• [EXERCISE PROMPT]: Write out the following listing's lines from the one with "fault_keepsO | apply execWearSaveNow_keeps" to the one with "State.acvClear_keeps | apply busWrite_keeps)", exactly, with both included and no others.

• [INPUT DATA]:
────────────────

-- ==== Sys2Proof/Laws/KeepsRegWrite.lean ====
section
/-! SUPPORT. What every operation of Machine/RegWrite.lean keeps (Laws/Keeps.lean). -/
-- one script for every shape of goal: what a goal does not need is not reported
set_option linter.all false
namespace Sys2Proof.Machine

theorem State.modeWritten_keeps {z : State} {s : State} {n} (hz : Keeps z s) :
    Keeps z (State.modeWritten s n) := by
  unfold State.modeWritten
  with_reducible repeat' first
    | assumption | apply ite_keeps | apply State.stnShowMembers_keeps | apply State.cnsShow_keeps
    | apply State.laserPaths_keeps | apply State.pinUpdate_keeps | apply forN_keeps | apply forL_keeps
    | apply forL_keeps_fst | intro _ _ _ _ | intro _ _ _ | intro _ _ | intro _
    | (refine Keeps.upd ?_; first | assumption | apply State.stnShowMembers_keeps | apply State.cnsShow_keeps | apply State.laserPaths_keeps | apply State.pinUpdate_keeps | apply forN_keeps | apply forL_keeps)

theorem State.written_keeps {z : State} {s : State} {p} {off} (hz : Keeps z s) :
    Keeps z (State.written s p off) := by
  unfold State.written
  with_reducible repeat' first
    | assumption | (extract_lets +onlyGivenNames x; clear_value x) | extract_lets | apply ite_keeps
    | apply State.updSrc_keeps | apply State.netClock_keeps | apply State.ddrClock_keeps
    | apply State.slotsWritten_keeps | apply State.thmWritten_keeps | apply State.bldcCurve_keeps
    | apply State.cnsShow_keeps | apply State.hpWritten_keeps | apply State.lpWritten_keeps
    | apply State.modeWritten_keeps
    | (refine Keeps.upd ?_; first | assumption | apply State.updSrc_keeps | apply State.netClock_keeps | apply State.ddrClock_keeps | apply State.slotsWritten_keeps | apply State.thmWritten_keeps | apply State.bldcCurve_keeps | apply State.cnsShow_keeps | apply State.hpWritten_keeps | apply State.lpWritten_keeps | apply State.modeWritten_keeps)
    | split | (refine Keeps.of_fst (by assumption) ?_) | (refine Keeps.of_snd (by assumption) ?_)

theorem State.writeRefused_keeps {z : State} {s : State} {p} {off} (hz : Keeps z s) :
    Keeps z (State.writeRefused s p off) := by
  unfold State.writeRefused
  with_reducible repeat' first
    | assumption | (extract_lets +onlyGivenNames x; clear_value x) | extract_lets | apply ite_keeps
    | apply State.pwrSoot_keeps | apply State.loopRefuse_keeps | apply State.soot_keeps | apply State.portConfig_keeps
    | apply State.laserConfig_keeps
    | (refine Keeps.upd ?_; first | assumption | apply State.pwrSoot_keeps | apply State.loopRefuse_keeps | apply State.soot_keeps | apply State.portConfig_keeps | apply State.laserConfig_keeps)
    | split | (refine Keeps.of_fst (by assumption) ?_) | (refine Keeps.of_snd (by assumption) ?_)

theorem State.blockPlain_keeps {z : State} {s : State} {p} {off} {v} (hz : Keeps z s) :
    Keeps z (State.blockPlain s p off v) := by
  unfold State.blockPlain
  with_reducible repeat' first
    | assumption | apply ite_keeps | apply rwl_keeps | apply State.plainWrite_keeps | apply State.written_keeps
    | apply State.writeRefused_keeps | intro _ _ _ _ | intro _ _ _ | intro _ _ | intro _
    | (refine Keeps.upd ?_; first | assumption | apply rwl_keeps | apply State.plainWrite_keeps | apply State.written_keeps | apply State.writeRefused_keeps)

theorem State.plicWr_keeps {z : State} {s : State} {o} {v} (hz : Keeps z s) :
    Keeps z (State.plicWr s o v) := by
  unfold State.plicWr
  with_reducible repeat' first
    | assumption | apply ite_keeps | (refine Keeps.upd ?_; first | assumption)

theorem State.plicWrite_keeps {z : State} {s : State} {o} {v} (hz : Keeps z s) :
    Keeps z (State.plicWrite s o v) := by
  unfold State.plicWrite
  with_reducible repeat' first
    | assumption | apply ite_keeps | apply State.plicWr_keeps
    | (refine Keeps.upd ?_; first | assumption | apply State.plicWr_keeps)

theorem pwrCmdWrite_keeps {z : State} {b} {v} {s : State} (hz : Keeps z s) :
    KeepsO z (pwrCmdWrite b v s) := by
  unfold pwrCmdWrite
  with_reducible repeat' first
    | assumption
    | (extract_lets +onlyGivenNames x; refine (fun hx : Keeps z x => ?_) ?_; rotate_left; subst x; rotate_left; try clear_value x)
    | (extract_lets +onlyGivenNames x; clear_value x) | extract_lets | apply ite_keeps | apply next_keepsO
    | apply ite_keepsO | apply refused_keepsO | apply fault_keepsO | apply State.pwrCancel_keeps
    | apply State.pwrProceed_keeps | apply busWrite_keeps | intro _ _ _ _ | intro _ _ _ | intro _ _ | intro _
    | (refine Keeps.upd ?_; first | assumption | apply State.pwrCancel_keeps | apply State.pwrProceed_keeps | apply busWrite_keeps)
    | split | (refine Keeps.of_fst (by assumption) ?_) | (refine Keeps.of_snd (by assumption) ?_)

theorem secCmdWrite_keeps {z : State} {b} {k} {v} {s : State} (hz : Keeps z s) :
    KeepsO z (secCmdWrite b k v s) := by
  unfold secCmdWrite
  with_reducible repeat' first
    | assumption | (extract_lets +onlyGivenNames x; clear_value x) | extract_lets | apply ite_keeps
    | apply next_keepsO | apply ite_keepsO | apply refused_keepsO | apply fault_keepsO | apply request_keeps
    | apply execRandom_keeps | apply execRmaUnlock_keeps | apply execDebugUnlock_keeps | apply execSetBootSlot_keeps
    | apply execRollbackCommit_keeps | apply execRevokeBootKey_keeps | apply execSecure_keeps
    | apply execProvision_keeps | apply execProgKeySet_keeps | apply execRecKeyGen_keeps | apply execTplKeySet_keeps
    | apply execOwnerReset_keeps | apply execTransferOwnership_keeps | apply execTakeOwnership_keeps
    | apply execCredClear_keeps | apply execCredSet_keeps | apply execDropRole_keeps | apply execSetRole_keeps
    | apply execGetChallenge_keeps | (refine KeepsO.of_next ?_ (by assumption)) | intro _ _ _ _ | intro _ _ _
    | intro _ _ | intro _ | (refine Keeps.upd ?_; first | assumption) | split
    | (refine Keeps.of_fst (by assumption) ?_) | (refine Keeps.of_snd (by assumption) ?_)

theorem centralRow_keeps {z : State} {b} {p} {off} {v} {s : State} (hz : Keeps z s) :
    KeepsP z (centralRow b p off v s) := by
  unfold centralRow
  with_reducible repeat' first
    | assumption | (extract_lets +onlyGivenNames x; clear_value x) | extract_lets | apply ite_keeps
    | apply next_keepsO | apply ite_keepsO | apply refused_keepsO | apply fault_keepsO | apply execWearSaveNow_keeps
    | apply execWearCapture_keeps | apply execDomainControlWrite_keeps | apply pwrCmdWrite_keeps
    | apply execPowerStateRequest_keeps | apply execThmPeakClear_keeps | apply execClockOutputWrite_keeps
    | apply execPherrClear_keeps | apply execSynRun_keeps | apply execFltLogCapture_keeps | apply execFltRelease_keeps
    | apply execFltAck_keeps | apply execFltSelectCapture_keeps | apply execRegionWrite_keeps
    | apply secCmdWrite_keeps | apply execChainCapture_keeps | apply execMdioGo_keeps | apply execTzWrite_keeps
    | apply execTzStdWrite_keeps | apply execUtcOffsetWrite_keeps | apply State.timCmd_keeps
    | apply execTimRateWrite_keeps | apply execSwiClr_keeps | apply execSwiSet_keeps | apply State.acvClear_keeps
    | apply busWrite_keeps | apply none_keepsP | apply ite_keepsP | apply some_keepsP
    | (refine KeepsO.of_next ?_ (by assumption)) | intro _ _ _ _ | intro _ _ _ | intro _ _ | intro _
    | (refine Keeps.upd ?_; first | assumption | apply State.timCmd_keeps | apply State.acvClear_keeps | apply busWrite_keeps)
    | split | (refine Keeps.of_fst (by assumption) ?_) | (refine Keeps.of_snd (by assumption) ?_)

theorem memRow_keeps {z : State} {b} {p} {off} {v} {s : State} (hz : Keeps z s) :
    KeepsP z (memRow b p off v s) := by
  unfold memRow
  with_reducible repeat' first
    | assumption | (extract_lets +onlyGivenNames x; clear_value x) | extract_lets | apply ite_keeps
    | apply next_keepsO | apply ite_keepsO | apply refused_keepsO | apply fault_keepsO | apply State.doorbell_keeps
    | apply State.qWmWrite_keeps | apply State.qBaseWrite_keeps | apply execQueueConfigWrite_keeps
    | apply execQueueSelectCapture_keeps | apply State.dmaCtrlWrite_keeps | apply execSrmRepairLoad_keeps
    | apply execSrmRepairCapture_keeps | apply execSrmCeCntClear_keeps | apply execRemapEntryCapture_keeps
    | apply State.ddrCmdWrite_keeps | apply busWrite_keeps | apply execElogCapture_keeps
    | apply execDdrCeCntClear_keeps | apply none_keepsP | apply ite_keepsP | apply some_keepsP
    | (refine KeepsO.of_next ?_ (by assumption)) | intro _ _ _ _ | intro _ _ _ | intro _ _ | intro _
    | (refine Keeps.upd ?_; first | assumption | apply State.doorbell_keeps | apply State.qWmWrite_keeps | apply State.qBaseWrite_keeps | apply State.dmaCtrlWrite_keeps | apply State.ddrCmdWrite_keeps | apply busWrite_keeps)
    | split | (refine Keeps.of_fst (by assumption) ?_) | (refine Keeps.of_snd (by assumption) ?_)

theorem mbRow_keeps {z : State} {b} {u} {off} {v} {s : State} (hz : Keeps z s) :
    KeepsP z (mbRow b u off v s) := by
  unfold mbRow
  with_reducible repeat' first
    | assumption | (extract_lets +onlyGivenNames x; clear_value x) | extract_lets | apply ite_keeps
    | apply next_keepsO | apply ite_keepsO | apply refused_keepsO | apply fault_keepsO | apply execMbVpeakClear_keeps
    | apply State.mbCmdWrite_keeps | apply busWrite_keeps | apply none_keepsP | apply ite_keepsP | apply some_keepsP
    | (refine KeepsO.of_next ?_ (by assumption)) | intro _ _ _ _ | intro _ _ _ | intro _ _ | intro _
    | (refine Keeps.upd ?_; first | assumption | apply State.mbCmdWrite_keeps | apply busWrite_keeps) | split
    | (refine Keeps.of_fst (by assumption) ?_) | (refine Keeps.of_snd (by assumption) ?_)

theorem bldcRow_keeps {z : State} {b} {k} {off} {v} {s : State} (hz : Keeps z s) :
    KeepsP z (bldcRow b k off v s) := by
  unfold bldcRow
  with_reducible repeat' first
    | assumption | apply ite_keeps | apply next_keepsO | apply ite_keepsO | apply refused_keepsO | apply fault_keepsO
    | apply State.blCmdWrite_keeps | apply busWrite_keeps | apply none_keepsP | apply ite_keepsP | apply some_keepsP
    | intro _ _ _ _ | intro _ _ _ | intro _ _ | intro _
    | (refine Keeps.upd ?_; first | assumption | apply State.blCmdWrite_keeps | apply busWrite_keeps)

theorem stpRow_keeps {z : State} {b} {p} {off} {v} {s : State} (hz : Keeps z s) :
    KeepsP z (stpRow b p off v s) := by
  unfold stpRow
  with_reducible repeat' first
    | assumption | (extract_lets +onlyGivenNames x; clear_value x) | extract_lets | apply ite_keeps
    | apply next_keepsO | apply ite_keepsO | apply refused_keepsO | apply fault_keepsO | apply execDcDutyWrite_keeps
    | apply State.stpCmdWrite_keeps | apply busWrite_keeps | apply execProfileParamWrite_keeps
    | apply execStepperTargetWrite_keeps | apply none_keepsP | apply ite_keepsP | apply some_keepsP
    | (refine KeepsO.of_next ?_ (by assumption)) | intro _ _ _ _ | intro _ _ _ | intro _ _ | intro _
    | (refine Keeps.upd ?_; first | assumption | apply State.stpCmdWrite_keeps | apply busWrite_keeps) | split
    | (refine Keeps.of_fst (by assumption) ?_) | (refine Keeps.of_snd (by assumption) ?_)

────────────────

• [RESULT OF THE TASK]:
    | apply next_keepsO | apply ite_keepsO | apply refused_keepsO | apply fault_keepsO | apply execWearSaveNow_keeps
    | apply execWearCapture_keeps | apply execDomainControlWrite_keeps | apply pwrCmdWrite_keeps
    | apply execPowerStateRequest_keeps | apply execThmPeakClear_keeps | apply execClockOutputWrite_keeps
    | apply execPherrClear_keeps | apply execSynRun_keeps | apply execFltLogCapture_keeps | apply execFltRelease_keeps
    | apply execFltAck_keeps | apply execFltSelectCapture_keeps | apply execRegionWrite_keeps
    | apply secCmdWrite_keeps | apply execChainCapture_keeps | apply execMdioGo_keeps | apply execTzWrite_keeps
    | apply execTzStdWrite_keeps | apply execUtcOffsetWrite_keeps | apply State.timCmd_keeps
    | apply execTimRateWrite_keeps | apply execSwiClr_keeps | apply execSwiSet_keeps | apply State.acvClear_keeps
    | apply busWrite_keeps | apply none_keepsP | apply ite_keepsP | apply some_keepsP
    | (refine KeepsO.of_next ?_ (by assumption)) | intro _ _ _ _ | intro _ _ _ | intro _ _ | intro _
    | (refine Keeps.upd ?_; first | assumption | apply State.timCmd_keeps | apply State.acvClear_keeps | apply busWrite_keeps)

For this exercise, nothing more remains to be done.